(Beginning of SUPPLIED DATA)

-- ==== Sys2Proof/Certificates/Slice0/Obligations.lean ====
section
/-!
DEFINITION. The statements of this model, taken from the numbered rules of the manual; OBLIGATIONS.json lists them.
-/

open Sys2Proof Sys2Proof.Machine

/-- What reset leaves (21/R456; 10/R299, R300; 12/R351; 05/R138; 08/R252; 19/R401). The last clause is no rule of the manual:
what a byte that nothing has written reads as before READY zeroes memory (21/R453) is a DESIGN CHOICE (log 6). -/
def Obligations.ResetValues : Prop :=
  State.reset.lamom.measures = Vector.replicate 8 0 ∧ State.reset.dev.clock = 0 ∧
  (∀ die pa, sliceOf State.reset die pa = bucketOf pa % 32) ∧
  State.reset.dev.winBase = 0 ∧ State.reset.dev.devNum = 0 ∧ State.reset.dev.ageCap = 4096 ∧
  State.reset.dev.leaseMax = 64 ∧ State.reset.dev.strokeLen = 65536 ∧ State.reset.dev.computeOn = false ∧
  State.reset.jobs = [] ∧ State.reset.heats = [] ∧ State.reset.packets = [] ∧ State.reset.cmds = [] ∧
  ∀ die pa, kindOf pa ≠ none → viewByte State.reset die pa = (0, false)

/-- The invariant of memory holds at reset (the form is the model's own; 21/R453 gives the zeroes). -/
def Obligations.ResetMemoryCanonical : Prop := Inv State.reset

/-- Whatever act or event comes, memory stays canonical: no meaning writes memory but through the operations that keep
the form. -/
def Obligations.StepKeepsMemoryCanonical : Prop := ∀ s t : State, Inv s → step s = .next t → Inv t

/-- Words of the manual's examples (01, 04/R109, 05/R120, R132, R135, 06/R149, R178, 07/R188, R205, R208, 08/R229, R242,
R248, R256, R260, R261, 14/R386). -/
def Obligations.DecodesWordsOfTheManual : Prop :=
  let n : Slot := ⟨false, false, false, false, false, false, 0⟩
  decodeWords 0x85000006 0 = .ok (.loopLc 0 6) ∧
  decodeWords 0x8140000E 0 = .ok (.br 2 false 14) ∧
  decodeWords 0x86200000 0 = .ok (.lexit 1 false) ∧
  decodeWords 0x06421000 0 = .ok (.cmp 0 2 4 0 0) ∧
  decodeWords 0x09C11000 0 = .ok (.cmpi 0 1 4 0) ∧
  decodeWords 0x0A055678 0xFFFF1234 = .ok (.movi 5 0x12345678 0xFFFF) ∧
  decodeWords 0x0A840400 0xFFFFA000 = .ok (.lds 4 1 0 5 0xFFFF) ∧
  decodeWords 0x0D002400 0xFFFF4003 = .ok (.setstrd 0 9 false true 0 3 0xFFFF) ∧
  decodeWords 0x0E800000 0 = .ok .sms ∧
  decodeWords 0x10030871 0xFFFF0010 = .ok (.aadd 3 2 7 true 16 0xFFFF) ∧
  decodeWords 0x1C892090 0xFFFF0000 = .ok (.slchk 1 1 8 9 0 0xFFFF) ∧
  decodeWords 0x20004010 0 = .ok (.ldq n 0 0 1) ∧
  decodeWords 0x24040001 0 = .ok (.lCwait { n with pushUp := true } 1) ∧
  decodeWords 0x3001C020 0x00100104 = .ok (.cpyin { n with popUp := true } 0 2 64 ⟨16, false, false, 1⟩) ∧
  decodeWords 0x62000000 0 = .ok (.nops { n with pushDn := true }) ∧
  decodeWords 0x60506000 0 = .ok (.stq { n with pred := 5 } 8 0 0) ∧
  decodeWords 0x4000B101 0 = .ok (.vadd n 24 16 1) ∧
  decodeWords 0x41030422 0 = .ok (.vxor { n with first := true } 2 2 2) ∧
  decodeWords 0x40183010 0 = .ok (.vcpush { n with pred := 1 } 24 1 0) ∧
  decodeWords 0x400DC033 0xFFFF0040 = .ok (.rset n 0x100033 0xFFFF) ∧
  decodeWords 0x400C8040 0xFFFF060C = .ok (.mmul n 0 false 0 2 12 ⟨0xFFFF, false, false, 6⟩)

/-- No bit of an encoding is dropped (04). An event has no words. -/
def Obligations.DecodeOfEncode : Prop :=
  ∀ i : Instr, WellFormed i = true →
    match encode i with
    | [] => True
    | [a] => isLong a.toNat = false ∧ decodeWords a.toNat 0 = .ok i
    | [a, b] => isLong a.toNat = true ∧ decodeWords a.toNat b.toNat = .ok i
    | _ => False

/-- The other direction (04/R107: a nonzero field that must be zero, a reserved tag or opcode is no instruction). -/
def Obligations.EncodeOfDecode : Prop :=
  ∀ (a b : Word) (i : Instr), decodeWords a.toNat (if isLong a.toNat then b.toNat else 0) = .ok i →
    WellFormed i = true ∧ encode i = if isLong a.toNat then [a, b] else [a]

/-- Fetch, decode and exec (02/R13, R44; 04/R83, R84). The order among heats is `candidates`. -/
def Obligations.StepRunsTheDecodedWord : Prop :=
  ∀ (s : State) (core : Nat) (p : Seat) (rest : List Act) (h : Heat) (more : List Heat) (s1 s2 : State) (w0 w1 : Nat)
    (i : Instr),
    s.agenda = .slot core p :: rest →
    candidates { s with agenda := rest } core p = h :: more →
    s.heat? h.id.uid = some h →
    stopsHere h p = false → (h.seat p).check = none → atIterationEnd (h.seat p) = none →
    fetchWord { s with agenda := rest } h (h.seat p).pc = .ok (s1, w0) →
    (ownerOf w0).getD p = p →
    (if isLong w0 then
      ((h.seat p).inner.elim false fun l => (h.seat p).pc + 4 == l.stop) = false ∧
        fetchWord s1 h ((h.seat p).pc + 4) = .ok (s2, w1)
     else s2 = s1 ∧ w1 = 0) →
    decodeWords w0 w1 = .ok i →
    step s =
      match exec i { s2.putHeat h with cur := some ⟨h.id.uid, p, none⟩, waited := false } with
      | .next t =>
        if t.waited then serve p (more.map (·.id.uid)) { noteReady t h.id.uid p false (waitOf t h.id.uid p) with waited := false }
        else .next (markReady p (more.map (·.id.uid)) t)
      | .fault e => .fault e
      | .refused r => .refused r

/-- What step adds around exec: the interleaving is a DESIGN CHOICE (log 1); the clock is 10/R299, and its stop at 2^64 the model's (log 13). -/
def Obligations.StepTakesTheNextActAndClockAdvances : Prop :=
  (∀ (s : State) (rest : List Act),
    (∀ i, s.agenda = .event i :: rest → step s = exec i { s with agenda := rest }) ∧
    (∀ n, s.agenda = .tick n :: rest → step s = runTick { s with agenda := rest } n) ∧
    (s.agenda = [] → ∀ i, (ownSteps s)[s.rr]? = some (.event i) → step s = exec i { s with rr := s.rr + 1 }) ∧
    (s.agenda = [] → (ownSteps s)[s.rr]? = none → step s = runTick { s with rr := 0 } 1)) ∧
  (∀ (s : State) (n : Nat),
    (freeSlots s = [] → (n ≤ 1 ∨ (cycleBound s = false ∧ s.sched.elim false (·.live) = false)) → runTick s n = pass s n) ∧
    (freeSlots s = [] → cycleBound s = true → 1 < n →
      runTick s n = pass { s with agenda := .tick (n - 1) :: s.agenda } 1) ∧
    (freeSlots s = [] → ∃ k, k ≤ n ∧ (0 < n → 0 < k) ∧ runTick s n =
      if k < n then pass { s with agenda := .tick (n - k) :: s.agenda } k else pass s n) ∧
    ∀ t, freeSlots s ≠ [] → serveFirst (freeSlots s) s = .next t →
      (t.waited = false → runTick s (n + 1) = .next { t with agenda := .tick (n + 1) :: t.agenda }) ∧
      (t.waited = true → runTick s 1 = pass { t with waited := false } 1 ∧
        (0 < n → runTick s (n + 1) = pass { t with waited := false, agenda := .tick n :: t.agenda } 1))) ∧
  (∀ (s : State) (n : Nat), s.lamom.stage = .held → pass s n = .next s) ∧
  (∀ (s : State), s.lamom.stage = .held → ∃ t, exec .boardResetRelease s = .next t ∧ t.dev.clock = 0) ∧
  (∀ (s t : State) (n : Nat), s.lamom.stage ≠ .held → s.dev.lead = 0 → pass s n = .next t →
    t.dev.clock = s.dev.clock + n) ∧
  ∀ (s : State) (n : Nat), s.lamom.stage ≠ .held → s.dev.lead = 0 → s.dev.clock + n < 2 ^ 64 → ∃ t, pass s n = .next t

/-- 05/R127, R129, R133, R134. A write to s0 is discarded: see HardwiredRegisters. -/
def Obligations.IntegerWords : Prop :=
  (∀ (s : State) (h : Heat) (d a b : BitVec 6) (sh : BitVec 4),
    let w := Issue.c 1 [d, a, b] [a, b] true
    let x := (h.s a).v
    let y := (h.s b).v
    let is (i : Instr) (v : Dword) : Prop :=
      exec i s = .next (ranOn w .C s h s (h.setS d ⟨v, (h.s a).t || (h.s b).t⟩))
    Clear w .C s h → h.settled a → h.settled b →
      is (.add d a b) (x + y) ∧ is (.sub d a b) (x - y) ∧ is (.and d a b) (x &&& y) ∧ is (.or d a b) (x ||| y) ∧
      is (.xor d a b) (x ^^^ y) ∧ is (.shl d a b) (x <<< (y.toNat % 64)) ∧ is (.shr d a b) (x >>> (y.toNat % 64)) ∧
      is (.sar d a b) (x.sshiftRight (y.toNat % 64)) ∧
      is (.mul d a b) (BitVec.ofInt 64 (x.toInt * y.toInt)) ∧
      is (.mulh d a b) (BitVec.ofInt 64 (x.toInt * y.toInt / 2 ^ 64)) ∧
      is (.mulhn d a b) (BitVec.ofNat 64 (x.toNat * y.toNat / 2 ^ 64)) ∧
      is (.min d a b) (BitVec.ofInt 64 (Min.min x.toInt y.toInt)) ∧
      is (.max d a b) (BitVec.ofInt 64 (Max.max x.toInt y.toInt)) ∧
      is (.minn d a b) (BitVec.ofNat 64 (Min.min x.toNat y.toNat)) ∧
      is (.maxn d a b) (BitVec.ofNat 64 (Max.max x.toNat y.toNat)) ∧
      is (.lea d a b sh) (x + (y <<< sh.toNat))) ∧
  (∀ (s : State) (h : Heat) (d a sh : BitVec 6) (imm : BitVec 10) (i32 : BitVec 32) (stamp : BitVec 16),
    let w := Issue.c 1 [d, a] [a] true
    let x := (h.s a).v
    let is (w : Issue) (i : Instr) (v : TVal) : Prop := exec i s = .next (ranOn w .C s h s (h.setS d v))
    let dest (i : Instr) (v : Dword) : Prop := is w i ⟨v, (h.s a).t⟩
    (Clear w .C s h → h.settled a →
      dest (.addi d a imm) (x + imm.signExtend 64) ∧ dest (.andi d a imm) (x &&& imm.signExtend 64) ∧
      dest (.ori d a imm) (x ||| imm.signExtend 64) ∧ dest (.xori d a imm) (x ^^^ imm.signExtend 64) ∧
      dest (.shli d a sh) (x <<< sh.toNat) ∧ dest (.shri d a sh) (x >>> sh.toNat) ∧
      dest (.sari d a sh) (x.sshiftRight sh.toNat)) ∧
    (Clear (Issue.cLong [d] [] true stamp) .C s h →
      is (Issue.cLong [d] [] true stamp) (.movi d i32 stamp) ⟨i32.signExtend 64, false⟩) ∧
    (Clear (Issue.cLong [d] [d] true stamp) .C s h → h.settled d →
      is (Issue.cLong [d] [d] true stamp) (.movhi d i32 stamp)
        ⟨BitVec.ofNat 64 (i32.toNat * 2 ^ 32 + (h.s d).v.toNat % 2 ^ 32), (h.s d).t⟩))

(End of SUPPLIED DATA)

## [WORK ORDER]
Exactly as they stand, set down the lines from the top of the data through the line with "open Sys2Proof Sys2Proof.Machine".

## [EXPECTED ANSWER]
-- ==== Sys2Proof/Certificates/Slice0/Obligations.lean ====
section
/-!
DEFINITION. The statements of this model, taken from the numbered rules of the manual; OBLIGATIONS.json lists them.
-/

open Sys2Proof Sys2Proof.Machine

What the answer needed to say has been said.